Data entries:
-- ==== Sys2Proof/Machine/Bringup.lean ====
section
/-! DEFINITION. Bring-up (R531 to R536), the marks of the self-test record (R553 to R556), and its completion. -/

namespace Sys2Proof.Machine

/-! ### Halts and failed images -/

/-- Bring-up halts (R535). -/
def State.bringHalt (s : State) (reason : Nat) : State := (s.wf .ctlBringup 23 16 reason).setPhase 0xE0

/-- The image type that a core runs (Table 17.1). -/
def coreType (c : Nat) : Nat :=
  if c = 0 then 1 else if c ≤ 4 then 2 else if c ≤ 8 then 3 else if c ≤ 10 then 4 else if c ≤ 18 then 5 else 6

/-- An image failed a check (R441). -/
def State.imageFailed (s : State) (x : PhaseEnd) : State :=
  let s := s.wv .secBootstat (fld 1 30 + fld x.imgType.toNat 16 + fld x.imgCheck.toNat 8)
  (s.alert 2).bringHalt 1

/-! ### Marks (R553, R555, R556) -/

/-- The valid record with the highest BOOTNO, a shutdown record before a boot-test one, and the half that holds it. -/
def State.bestRecord (s : State) : Option (List Byte × Bool) :=
  let of (b : Bool) : List (Nat × List Byte × Bool) :=
    ((s.half b).shut.toList.map fun r => (2 * leAt r 8 4 + 1, r, b)) ++ ((s.half b).boot.toList.map fun r => (2 * leAt r 8 4, r, b))
  ((of false ++ of true).foldl (fun best x => match best with
    | none => some x
    | some y => if y.1 < x.1 then some x else some y) none).map fun x => x.2

/-- CTL_STREC.STATE (R555): 0 FRESH, 1 STALE, 2 INVALID, 3 ABSENT. -/
def State.strecState (s : State) : Nat :=
  let h0 := s.pwr.half0
  let h1 := s.pwr.half1
  let fresh (h : FlashHalf) : Bool := match h.stamp, h.shut with
    | some n, some r => leAt r 8 4 == n
    | _, _ => false
  let top := decide (h1.stamp.getD 0 ≤ h0.stamp.getD 0)
  let newest := if top then h0 else h1
  let other := if top then h1 else h0
  if fresh newest then 0
  else if other.shut.isSome then 1
  else if h0.boot.isSome || h0.shut.isSome || h1.boot.isSome || h1.shut.isSome then
    if (s.bestRecord).isSome then 1 else 2
  else 3

/-- The half that holds the record from which the marks held were taken. -/
def State.marksHalf (s : State) : Option Bool :=
  match s.pwr.marks with
  | none => none
  | some r =>
    let holds (h : FlashHalf) : Bool := h.shut == some r || h.boot == some r
    if holds s.pwr.half0 then some false else if holds s.pwr.half1 then some true else none

/-- The half this run erases and stamps (R553). -/
def State.pickHalf (s : State) : Bool :=
  match s.marksHalf with
  | some b => !b
  | none =>
    match s.pwr.half0.stamp, s.pwr.half1.stamp with
    | none, _ => false
    | _, none => true
    | some a, some b => decide (b < a)

/-- The run's half is erased and stamped (R553), while FRST_N is high (R407). -/
def State.stampHalf (s : State) : State :=
  if !s.lanes.frstN then s
  else
    let b := s.pickHalf
    let n := max (s.pwr.half0.stamp.getD 0) (s.pwr.half1.stamp.getD 0) + 1
    let s := s.setHalf b { stamp := some n, boot := none, shut := none }
    { s with pwr := { s.pwr with runHalf := some b } }

/-- Failed channels of one die (Table 18.11): the lowest failed lane of a group takes a good spare, the others are FAILED. -/
def State.markDie (s : State) (u lanes spares : Nat) : State :=
  let groups := if u < 16 then 4 else 2
  let per := if u < 16 then 8 else 16
  forUpto groups (fun g s =>
    let bad := (List.range 32).filter fun l => l / per == g && bitAt lanes l
    let s := if bitAt spares g then s.wf .laneSpare 30 30 1 u g else s
    match bad with
    | [] => s
    | l :: ls =>
      let s := if bitAt spares g then s.wf .laneLane 28 28 1 u l
        else ((s.wf .laneSpare 31 31 1 u g).wf .laneSpare 4 0 l u g).wf .laneLane 29 29 1 u l
      forEach ls (fun l s => s.wf .laneLane 28 28 1 u l) s) s

/-- The marks of a record are applied (R556). -/
def State.applyMarks (s : State) (r : List Byte) : State :=
  let misc := leAt r 0xC8 4
  let mids := (List.range 8).foldl (fun v m => if bitAt misc m then v ||| (7 <<< (3 * m)) else v) 0
  let s := forUpto 2 (fun i s => if bitAt misc (12 + i) then s.mgmtDown (portM0 + i) else s) s
  let s := s.wv .ctlScdout (leAt r 0xC0 4)
  let s := s.wv .ctlStkout (fld (bits misc 9 8) 24 + bits (leAt r 0xC4 4 ||| mids) 23 0)
  let s := forUpto 16 (fun u s => s.markDie u (leAt r (0x100 + 8 * u) 4) (leAt r (0x104 + 8 * u) 1 % 16)) s
  forUpto 4 (fun u s => s.markDie (16 + u) (leAt r (0x180 + 8 * u) 4) (leAt r (0x184 + 8 * u) 1 % 4)) s

/-- An SCD marked out of service: its homes and ports go to its substitute (R556). -/
def State.marksOut (s : State) : State :=
  match (List.range 32).filter (fun k => bitAt (s.rv .ctlScdout) k) with
  | [k] =>
    { s with pwr := { s.pwr with substituted := [BitVec.ofNat 5 k], portSub := [BitVec.ofNat 5 k] } }
  | _ => s

/-- What halts bring-up among the marks (R535): the reason, if any. -/
def State.markHalt (s : State) (r : Option (List Byte)) : Option Nat :=
  let misc := (r.map fun b => leAt b 0xC8 4).getD 0
  if 2 ≤ 32 - s.scds.length then some 2
  else if s.rf .ctlStkout 25 24 = 3 then some 3
  else if bits misc 11 10 ≠ 0 then some 4
  else none

/-- Phase 0x03: record half stamped, STATE set, marks taken and applied. After an exit from L3 the marks held stay. -/
def State.phase3 (s : State) : State :=
  let st := s.strecState
  let best := s.bestRecord
  let keep := s.pstate == 3
  let marks := if keep then s.pwr.marks else best.map fun x => x.1
  let s : State := { s with pwr := { s.pwr with marksDone := true, marks := marks } }
  let s := s.stampHalf.wf .ctlStrec 31 30 st
  let s := if st = 0 then s else s.alert 5
  let s := match marks, keep with
    | some r, false => (s.applyMarks r).marksOut
    | _, _ => s
  match s.markHalt (if keep then none else marks) with
  | some reason => s.bringHalt reason
  | none => s

/-! ### The phases (Table 18.5) -/

/-- Phase 0x04 ends: control region and ring pair 0 are initialised. -/
def State.phase4 (s : State) : State :=
  let s := if (s.ring 0).isSome then s else s.setRing 0 Ring.pair0
  (s.wf .ctlBringup 30 30 1).setPhase 5

/-- Phase 0x05 ends: tenant 0 is ACTIVE and bound to the management ports (R501). -/
def State.phase5 (s : State) : State :=
  let s := if (s.tenant 0).st = .active then s else s.tenantCreate 0 0
  let s := s.wvNow .secBind (fld 1 31 + fld 640 10) 0 0xFFFE
  let s := s.wvNow .secBind (fld 1 31 + fld 641 10) 0 0xFFFF
  s.setPhase 6

/-- SEQ_ORIGIN. -/
def State.origin (s : State) : Nat := s.rv .seqOriginHi * 2 ^ 32 + s.rv .seqOriginLo

/-- The stroke count takes a value (R52): what waits for a cy moves with it. -/
def State.setClock (s : State) (stroke cy : Nat) : State :=
  let old := s.now
  let new := 1536 * stroke + cy
  let timed := s.timed.map fun e => (new + (e.1 - old), e.2)
  { s with time := { s.time with stroke := stroke, cy := cy }, timed := timed }

/-- The age of the record from which marks were taken, in seconds (R555). -/
def State.recordAge (s : State) (ptp : Nat) : Nat :=
  match s.pwr.marks with
  | some r =>
    let t := leAt r 0x10 8
    if t = 0 ∨ ptp < t then 0xFFFFFFF else min 0xFFFFFFF ((ptp - t) / 1000000000)
  | none => 0xFFFFFFF

/-- Phase 0x06 ends: the alignment step of R52, and LOCKED. -/
def State.phase6 (s : State) (ptp : Nat) : State :=
  let d := ptp - s.origin
  let s := s.setClock (d / 1024) (d % 1024 * 1536 / 1024)
  let s : State := { s with time := { s.time with ptp := BitVec.ofNat 64 ptp, aligned := true } }
  let s := (s.wf .seqAlign 31 31 1).wf .ctlStrec 27 0 (s.recordAge ptp)
  s.setPhase 7

/-- CTL_NEARMAP at the end of bring-up (R232). -/
def State.nearMap (s : State) : State :=
  let f := ceilDiv s.coldCapacity (8 * 2 ^ 40)
  s.wv .ctlNearmap (fld (1535 - f) 8 + f)

/-- Phase 0x07 ends: the skip mask holds what R527 gives, READY (R531), on the 31-tile layout with one SCD out of service (R535). -/
def State.phase7 (s : State) : State :=
  let s := s.nearMap.maskWrite
  let s := s.wf .ctlBringup 25 24 0
  let s := (s.wf .ctlBringup 31 31 1).setPhase 0x10
  let s := if s.fab.map.isSome then s.expectAll else s
  if s.scds.length < 32 then s.installTiles true else s

/-- Alias keys are derived once after each power-on or pin reset. -/
def State.aliasesOnce (s : State) : State :=
  if s.sec.edIdent = s.sec.edIdent.fused then s.deriveAliases else s

/-- A bring-up phase ends (R531); in phase 0x02 the alias keys are derived (R442) unless they were kept
(Table 18.8), and only the cores of a failed image's type stay
stopped (R441). Phases 0x03 and 0x04 begin together: of two ends in PHASE 0x04 the first is that of 0x03. -/
def State.phaseEnd (s : State) (x : PhaseEnd) : State :=
  match s.phase with
  | 1 => if x.ok then (s.runCores [0]).setPhase 2 else s.imageFailed x
  | 2 =>
    if x.ok then
      let s := (s.aliasesOnce.runCores ((List.range 20).map (· + 1))).wv .secBootstat (fld 1 31)
      s.setPhase 4
    else if x.imgType = 1 then s.imageFailed x
    else
      (s.aliasesOnce.runCores (((List.range 20).map (· + 1)).filter fun c => coreType c != x.imgType.toNat)).imageFailed x
  | 4 =>
    if !s.pwr.marksDone then s.phase3
    else if s.lanes.straps.getLsbD 0 && !s.pwr.tested then s
    else match s.markHalt none with
      | some reason => s.bringHalt reason
      | none => s.phase4
  | 5 => s.phase5
  | 6 => if x.ok then s.phase6 x.ptp.toNat else s
  | 7 => s.phase7
  | _ => s

/-- LOCKED is still 0 at 10,000 ms (R534): phase 0x06 ends on the last PTP time of day, or on stroke 0. -/
def State.alignTimeout (s : State) : State :=
  if s.phase ≠ 6 ∨ s.rf .seqAlign 31 31 = 1 then s
  else
    let d := s.time.ptp.toNat - s.origin
    let s := if s.time.ptp = 0 then s.setClock 0 0 else s.setClock (d / 1024) (d % 1024 * 1536 / 1024)
    let s : State := { s with time := { s.time with aligned := true } }
    ((s.alert 0).wf .ctlStrec 27 0 (s.recordAge s.time.ptp.toNat)).setPhase 7

/-- Self-tests end (R536, R551, R552): of a shutdown, the record is written and the device enters L3; of a boot with FULLTEST,
their results replace the stored marks. -/
def State.selfTested (s : State) (results : List Byte) : State :=
  if s.phase = 0x41 then
    let (_, s) := s.recordWrite 0 results
    s.powerDown 3 0x42
  else if s.phase = 4 ∧ s.lanes.straps.getLsbD 0 = true ∧ s.pwr.marksDone = true ∧ s.pwr.tested = false then
    let (r, s) := s.recordWrite 1 results
    let s : State := { s with pwr := { s.pwr with marks := some r, tested := true, substituted := [], portSub := [] } }
    let s := s.keepRegs fun a => !(isReg .laneSpare a || isReg .laneLane a)
    let s := (s.applyMarks r).marksOut
    match s.markHalt (some r) with
    | some reason => s.bringHalt reason
    | none => s
  else s

/-! ### Rows -/

/-- BRINGUP_PHASE_END (R531). -/
def execBringupPhaseEnd (x : PhaseEnd) (s : State) : Host.Outcome State Fault Refusal := .next (s.phaseEnd x)

/-- ALIGNMENT_TIMEOUT (R534). -/
def execAlignmentTimeout (s : State) : Host.Outcome State Fault Refusal := .next s.alignTimeout

/-- SELF_TEST_COMPLETE (R552): the operand is the record's content from byte 0x040 on. -/
def execSelfTestComplete (x : List Byte) (s : State) : Host.Outcome State Fault Refusal := .next (s.selfTested x)

end Sys2Proof.Machine
end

Work item
Give the exact lines, and only those, from the line containing "def State.markDie (s" through the line containing "applied (R556). -/" in the entries above.

Solution for this task
def State.markDie (s : State) (u lanes spares : Nat) : State :=
  let groups := if u < 16 then 4 else 2
  let per := if u < 16 then 8 else 16
  forUpto groups (fun g s =>
    let bad := (List.range 32).filter fun l => l / per == g && bitAt lanes l
    let s := if bitAt spares g then s.wf .laneSpare 30 30 1 u g else s
    match bad with
    | [] => s
    | l :: ls =>
      let s := if bitAt spares g then s.wf .laneLane 28 28 1 u l
        else ((s.wf .laneSpare 31 31 1 u g).wf .laneSpare 4 0 l u g).wf .laneLane 29 29 1 u l
      forEach ls (fun l s => s.wf .laneLane 28 28 1 u l) s) s

/-- The marks of a record are applied (R556). -/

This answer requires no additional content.